▸ WHAT IS REQUIRED
Check every line of the entries that follow, and copy the ones containing "closure".
#### EXTRACTED INFORMATION ####
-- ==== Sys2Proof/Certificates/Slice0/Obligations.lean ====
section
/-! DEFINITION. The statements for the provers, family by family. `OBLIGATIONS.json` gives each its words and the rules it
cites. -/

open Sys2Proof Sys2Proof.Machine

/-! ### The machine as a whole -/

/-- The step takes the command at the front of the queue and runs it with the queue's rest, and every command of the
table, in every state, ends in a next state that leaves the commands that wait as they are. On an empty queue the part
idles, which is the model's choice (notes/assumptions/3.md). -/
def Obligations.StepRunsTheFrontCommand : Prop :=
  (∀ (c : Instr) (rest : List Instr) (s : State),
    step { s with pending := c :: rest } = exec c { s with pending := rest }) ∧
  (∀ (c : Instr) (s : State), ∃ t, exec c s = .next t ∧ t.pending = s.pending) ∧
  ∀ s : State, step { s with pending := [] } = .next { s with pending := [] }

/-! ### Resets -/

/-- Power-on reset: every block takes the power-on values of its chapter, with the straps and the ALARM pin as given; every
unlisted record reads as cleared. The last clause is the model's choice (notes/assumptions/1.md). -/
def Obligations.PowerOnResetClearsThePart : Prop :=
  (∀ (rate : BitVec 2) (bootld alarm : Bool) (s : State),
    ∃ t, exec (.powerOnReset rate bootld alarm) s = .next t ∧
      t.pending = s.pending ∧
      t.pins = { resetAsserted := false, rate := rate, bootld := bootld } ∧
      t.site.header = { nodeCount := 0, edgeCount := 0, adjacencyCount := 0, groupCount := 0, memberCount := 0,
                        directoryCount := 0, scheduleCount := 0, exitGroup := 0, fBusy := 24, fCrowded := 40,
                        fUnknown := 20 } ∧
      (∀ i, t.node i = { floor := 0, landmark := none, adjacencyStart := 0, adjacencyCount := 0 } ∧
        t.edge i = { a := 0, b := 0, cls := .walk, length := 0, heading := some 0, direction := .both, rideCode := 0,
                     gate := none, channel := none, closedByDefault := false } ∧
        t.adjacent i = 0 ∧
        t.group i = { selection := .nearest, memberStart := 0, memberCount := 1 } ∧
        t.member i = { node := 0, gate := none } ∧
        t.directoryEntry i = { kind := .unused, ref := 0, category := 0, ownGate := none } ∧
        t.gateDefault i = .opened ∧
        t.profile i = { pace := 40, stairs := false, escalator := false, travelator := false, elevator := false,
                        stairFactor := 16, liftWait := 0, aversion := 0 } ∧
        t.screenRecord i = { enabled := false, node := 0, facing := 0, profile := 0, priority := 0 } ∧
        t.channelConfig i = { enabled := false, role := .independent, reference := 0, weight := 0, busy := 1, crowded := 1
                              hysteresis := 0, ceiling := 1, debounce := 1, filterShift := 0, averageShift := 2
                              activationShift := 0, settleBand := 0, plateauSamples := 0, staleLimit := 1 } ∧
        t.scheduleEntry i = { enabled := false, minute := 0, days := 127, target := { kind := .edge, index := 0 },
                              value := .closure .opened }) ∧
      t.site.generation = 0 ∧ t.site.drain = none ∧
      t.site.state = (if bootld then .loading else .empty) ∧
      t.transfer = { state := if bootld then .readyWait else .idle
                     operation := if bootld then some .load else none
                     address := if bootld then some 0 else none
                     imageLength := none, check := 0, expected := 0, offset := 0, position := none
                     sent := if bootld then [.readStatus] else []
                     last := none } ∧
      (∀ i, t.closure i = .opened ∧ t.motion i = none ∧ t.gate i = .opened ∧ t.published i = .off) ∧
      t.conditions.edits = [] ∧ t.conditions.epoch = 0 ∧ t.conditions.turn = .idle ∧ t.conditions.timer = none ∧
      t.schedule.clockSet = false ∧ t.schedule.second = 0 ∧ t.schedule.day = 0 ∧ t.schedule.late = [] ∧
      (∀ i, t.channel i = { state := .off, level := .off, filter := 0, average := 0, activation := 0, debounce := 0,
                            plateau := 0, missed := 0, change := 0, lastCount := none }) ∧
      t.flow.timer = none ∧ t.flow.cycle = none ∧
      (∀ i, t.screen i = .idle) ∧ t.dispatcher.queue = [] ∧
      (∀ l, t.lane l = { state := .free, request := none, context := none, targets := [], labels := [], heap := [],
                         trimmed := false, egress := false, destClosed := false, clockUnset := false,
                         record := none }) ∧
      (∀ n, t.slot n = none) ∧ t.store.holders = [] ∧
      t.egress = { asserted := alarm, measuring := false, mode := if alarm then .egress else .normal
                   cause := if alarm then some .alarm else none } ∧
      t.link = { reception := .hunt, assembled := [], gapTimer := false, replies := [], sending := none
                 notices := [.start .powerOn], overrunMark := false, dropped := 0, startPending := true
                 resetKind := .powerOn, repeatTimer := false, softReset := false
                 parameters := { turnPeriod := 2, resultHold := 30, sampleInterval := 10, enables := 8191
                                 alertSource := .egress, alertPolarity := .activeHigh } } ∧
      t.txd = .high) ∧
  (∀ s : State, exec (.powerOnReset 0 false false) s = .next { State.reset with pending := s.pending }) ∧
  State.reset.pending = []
####
#### EXTRACTED INFORMATION ####
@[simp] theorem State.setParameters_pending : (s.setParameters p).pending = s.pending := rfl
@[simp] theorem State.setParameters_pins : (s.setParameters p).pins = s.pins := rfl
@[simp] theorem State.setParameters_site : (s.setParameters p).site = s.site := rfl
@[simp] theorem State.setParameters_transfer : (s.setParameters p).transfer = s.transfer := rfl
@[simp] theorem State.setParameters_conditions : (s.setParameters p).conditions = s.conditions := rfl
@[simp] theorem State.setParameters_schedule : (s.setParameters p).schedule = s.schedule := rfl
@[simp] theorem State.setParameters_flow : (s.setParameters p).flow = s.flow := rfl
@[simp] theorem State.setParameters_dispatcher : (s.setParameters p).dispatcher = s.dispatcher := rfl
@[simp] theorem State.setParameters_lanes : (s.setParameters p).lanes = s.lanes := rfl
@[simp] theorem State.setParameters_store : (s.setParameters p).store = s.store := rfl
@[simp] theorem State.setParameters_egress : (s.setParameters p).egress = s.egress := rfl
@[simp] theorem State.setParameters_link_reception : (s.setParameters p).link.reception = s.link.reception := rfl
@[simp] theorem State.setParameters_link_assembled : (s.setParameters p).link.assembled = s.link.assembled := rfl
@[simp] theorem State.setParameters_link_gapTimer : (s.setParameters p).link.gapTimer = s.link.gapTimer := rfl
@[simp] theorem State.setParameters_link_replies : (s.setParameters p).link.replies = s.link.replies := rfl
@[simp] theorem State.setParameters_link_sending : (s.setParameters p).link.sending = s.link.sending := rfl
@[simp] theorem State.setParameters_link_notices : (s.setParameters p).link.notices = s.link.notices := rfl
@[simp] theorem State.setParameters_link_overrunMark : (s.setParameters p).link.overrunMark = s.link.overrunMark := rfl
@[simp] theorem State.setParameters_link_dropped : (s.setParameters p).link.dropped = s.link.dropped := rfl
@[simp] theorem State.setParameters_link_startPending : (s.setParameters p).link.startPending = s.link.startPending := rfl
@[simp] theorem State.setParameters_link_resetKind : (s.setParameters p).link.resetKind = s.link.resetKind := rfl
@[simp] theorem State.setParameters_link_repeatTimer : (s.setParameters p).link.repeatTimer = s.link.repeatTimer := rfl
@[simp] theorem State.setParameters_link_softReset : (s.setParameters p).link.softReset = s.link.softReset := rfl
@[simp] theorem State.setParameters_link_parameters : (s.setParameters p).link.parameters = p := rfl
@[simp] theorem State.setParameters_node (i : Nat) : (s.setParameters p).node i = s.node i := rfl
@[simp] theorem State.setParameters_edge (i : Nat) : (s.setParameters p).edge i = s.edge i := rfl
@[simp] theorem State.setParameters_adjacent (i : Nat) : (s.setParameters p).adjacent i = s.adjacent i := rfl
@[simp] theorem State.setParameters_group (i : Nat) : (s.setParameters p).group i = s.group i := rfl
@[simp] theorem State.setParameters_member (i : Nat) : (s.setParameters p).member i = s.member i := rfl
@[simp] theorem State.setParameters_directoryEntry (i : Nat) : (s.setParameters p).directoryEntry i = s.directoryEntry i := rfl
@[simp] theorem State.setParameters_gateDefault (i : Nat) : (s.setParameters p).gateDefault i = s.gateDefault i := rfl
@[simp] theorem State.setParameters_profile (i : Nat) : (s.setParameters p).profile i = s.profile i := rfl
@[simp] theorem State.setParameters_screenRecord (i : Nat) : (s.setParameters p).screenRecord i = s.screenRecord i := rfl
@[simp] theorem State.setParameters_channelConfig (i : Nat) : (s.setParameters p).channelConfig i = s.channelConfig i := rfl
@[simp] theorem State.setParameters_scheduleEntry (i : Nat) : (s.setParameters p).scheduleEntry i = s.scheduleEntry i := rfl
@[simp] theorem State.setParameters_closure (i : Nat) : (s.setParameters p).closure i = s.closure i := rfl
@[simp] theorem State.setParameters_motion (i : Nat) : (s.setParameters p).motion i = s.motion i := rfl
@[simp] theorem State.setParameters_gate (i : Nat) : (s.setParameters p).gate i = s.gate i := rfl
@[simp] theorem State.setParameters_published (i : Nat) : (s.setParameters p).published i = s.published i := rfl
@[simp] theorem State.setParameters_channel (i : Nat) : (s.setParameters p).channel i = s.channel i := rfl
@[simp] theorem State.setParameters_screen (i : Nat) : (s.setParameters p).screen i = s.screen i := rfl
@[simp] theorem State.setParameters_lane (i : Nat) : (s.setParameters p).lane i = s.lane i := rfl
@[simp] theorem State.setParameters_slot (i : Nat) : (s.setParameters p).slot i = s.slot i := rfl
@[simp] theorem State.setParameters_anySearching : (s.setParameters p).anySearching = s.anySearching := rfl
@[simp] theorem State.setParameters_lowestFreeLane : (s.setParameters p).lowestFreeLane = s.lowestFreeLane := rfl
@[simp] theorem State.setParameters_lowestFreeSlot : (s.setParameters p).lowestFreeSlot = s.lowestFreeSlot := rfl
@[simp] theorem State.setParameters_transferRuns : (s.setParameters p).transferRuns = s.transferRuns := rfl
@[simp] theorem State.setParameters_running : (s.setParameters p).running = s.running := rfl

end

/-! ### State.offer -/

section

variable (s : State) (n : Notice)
####
#### EXTRACTED INFORMATION ####
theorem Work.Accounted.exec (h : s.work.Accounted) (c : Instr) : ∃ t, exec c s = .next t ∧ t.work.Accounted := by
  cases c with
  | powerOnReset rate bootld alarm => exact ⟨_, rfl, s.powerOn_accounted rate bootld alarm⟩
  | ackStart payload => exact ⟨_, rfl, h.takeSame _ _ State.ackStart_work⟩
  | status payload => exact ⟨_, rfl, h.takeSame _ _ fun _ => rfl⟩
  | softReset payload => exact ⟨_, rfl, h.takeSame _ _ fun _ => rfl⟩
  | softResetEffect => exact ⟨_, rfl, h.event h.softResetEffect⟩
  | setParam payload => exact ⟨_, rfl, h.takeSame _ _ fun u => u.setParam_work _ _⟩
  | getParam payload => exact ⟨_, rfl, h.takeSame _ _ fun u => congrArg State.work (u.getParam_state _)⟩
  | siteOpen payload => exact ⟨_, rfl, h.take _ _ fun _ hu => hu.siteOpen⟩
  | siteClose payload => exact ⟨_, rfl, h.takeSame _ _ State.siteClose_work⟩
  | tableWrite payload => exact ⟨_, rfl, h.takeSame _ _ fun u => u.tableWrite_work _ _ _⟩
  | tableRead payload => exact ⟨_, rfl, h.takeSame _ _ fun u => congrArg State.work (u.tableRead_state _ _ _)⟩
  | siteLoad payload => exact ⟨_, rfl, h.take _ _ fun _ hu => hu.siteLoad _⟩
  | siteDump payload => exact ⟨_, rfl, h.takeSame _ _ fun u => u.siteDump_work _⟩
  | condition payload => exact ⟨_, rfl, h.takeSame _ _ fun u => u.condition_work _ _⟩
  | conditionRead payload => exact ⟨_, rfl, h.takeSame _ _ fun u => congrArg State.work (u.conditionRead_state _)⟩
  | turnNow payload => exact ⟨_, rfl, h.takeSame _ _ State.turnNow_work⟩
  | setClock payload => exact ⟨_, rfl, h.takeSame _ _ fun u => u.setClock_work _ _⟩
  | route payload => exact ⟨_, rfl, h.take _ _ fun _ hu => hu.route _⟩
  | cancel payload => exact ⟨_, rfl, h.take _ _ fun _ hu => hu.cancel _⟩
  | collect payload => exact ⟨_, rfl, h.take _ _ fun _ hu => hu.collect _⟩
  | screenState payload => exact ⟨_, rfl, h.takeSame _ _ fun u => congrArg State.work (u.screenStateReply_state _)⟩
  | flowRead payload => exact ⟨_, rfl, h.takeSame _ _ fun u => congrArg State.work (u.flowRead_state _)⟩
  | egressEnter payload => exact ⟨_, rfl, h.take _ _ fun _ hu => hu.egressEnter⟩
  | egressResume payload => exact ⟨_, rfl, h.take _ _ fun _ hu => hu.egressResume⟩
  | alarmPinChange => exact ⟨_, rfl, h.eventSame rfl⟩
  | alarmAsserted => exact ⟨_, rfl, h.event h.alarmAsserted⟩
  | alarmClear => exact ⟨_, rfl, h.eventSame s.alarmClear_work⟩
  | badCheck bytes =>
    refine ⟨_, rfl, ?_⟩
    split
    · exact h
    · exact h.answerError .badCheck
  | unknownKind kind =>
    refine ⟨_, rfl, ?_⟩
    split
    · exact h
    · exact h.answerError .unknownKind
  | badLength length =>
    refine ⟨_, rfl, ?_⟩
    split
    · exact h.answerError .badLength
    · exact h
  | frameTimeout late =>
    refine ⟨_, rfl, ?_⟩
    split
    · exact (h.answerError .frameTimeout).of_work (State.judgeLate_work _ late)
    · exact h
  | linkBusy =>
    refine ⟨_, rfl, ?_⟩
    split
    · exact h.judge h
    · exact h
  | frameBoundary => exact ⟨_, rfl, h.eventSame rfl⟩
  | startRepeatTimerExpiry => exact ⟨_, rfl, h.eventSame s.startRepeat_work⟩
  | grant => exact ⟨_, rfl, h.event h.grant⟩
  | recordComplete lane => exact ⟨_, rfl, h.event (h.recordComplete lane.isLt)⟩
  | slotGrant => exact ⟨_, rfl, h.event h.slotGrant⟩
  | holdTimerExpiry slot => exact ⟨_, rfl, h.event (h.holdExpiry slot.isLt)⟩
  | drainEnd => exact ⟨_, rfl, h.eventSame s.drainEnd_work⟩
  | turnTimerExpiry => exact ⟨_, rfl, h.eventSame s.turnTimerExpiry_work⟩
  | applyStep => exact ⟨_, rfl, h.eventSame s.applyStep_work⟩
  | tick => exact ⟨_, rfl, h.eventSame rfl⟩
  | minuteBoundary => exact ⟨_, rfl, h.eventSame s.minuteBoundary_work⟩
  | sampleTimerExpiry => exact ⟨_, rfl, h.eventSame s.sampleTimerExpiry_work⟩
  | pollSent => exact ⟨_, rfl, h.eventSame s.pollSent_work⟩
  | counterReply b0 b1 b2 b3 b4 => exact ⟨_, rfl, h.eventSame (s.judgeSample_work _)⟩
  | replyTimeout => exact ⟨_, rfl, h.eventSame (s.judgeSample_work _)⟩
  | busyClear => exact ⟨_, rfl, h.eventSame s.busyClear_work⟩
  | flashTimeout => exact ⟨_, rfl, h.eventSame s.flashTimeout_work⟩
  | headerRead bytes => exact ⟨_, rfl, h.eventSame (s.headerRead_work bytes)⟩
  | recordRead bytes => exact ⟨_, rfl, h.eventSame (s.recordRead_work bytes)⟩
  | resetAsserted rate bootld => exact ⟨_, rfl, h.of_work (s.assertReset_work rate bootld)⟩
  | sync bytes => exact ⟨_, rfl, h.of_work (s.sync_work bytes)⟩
####
▸ SOLVED EXERCISE
                              value := .closure .opened }) ∧
      (∀ i, t.closure i = .opened ∧ t.motion i = none ∧ t.gate i = .opened ∧ t.published i = .off) ∧
@[simp] theorem State.setParameters_closure (i : Nat) : (s.setParameters p).closure i = s.closure i := rfl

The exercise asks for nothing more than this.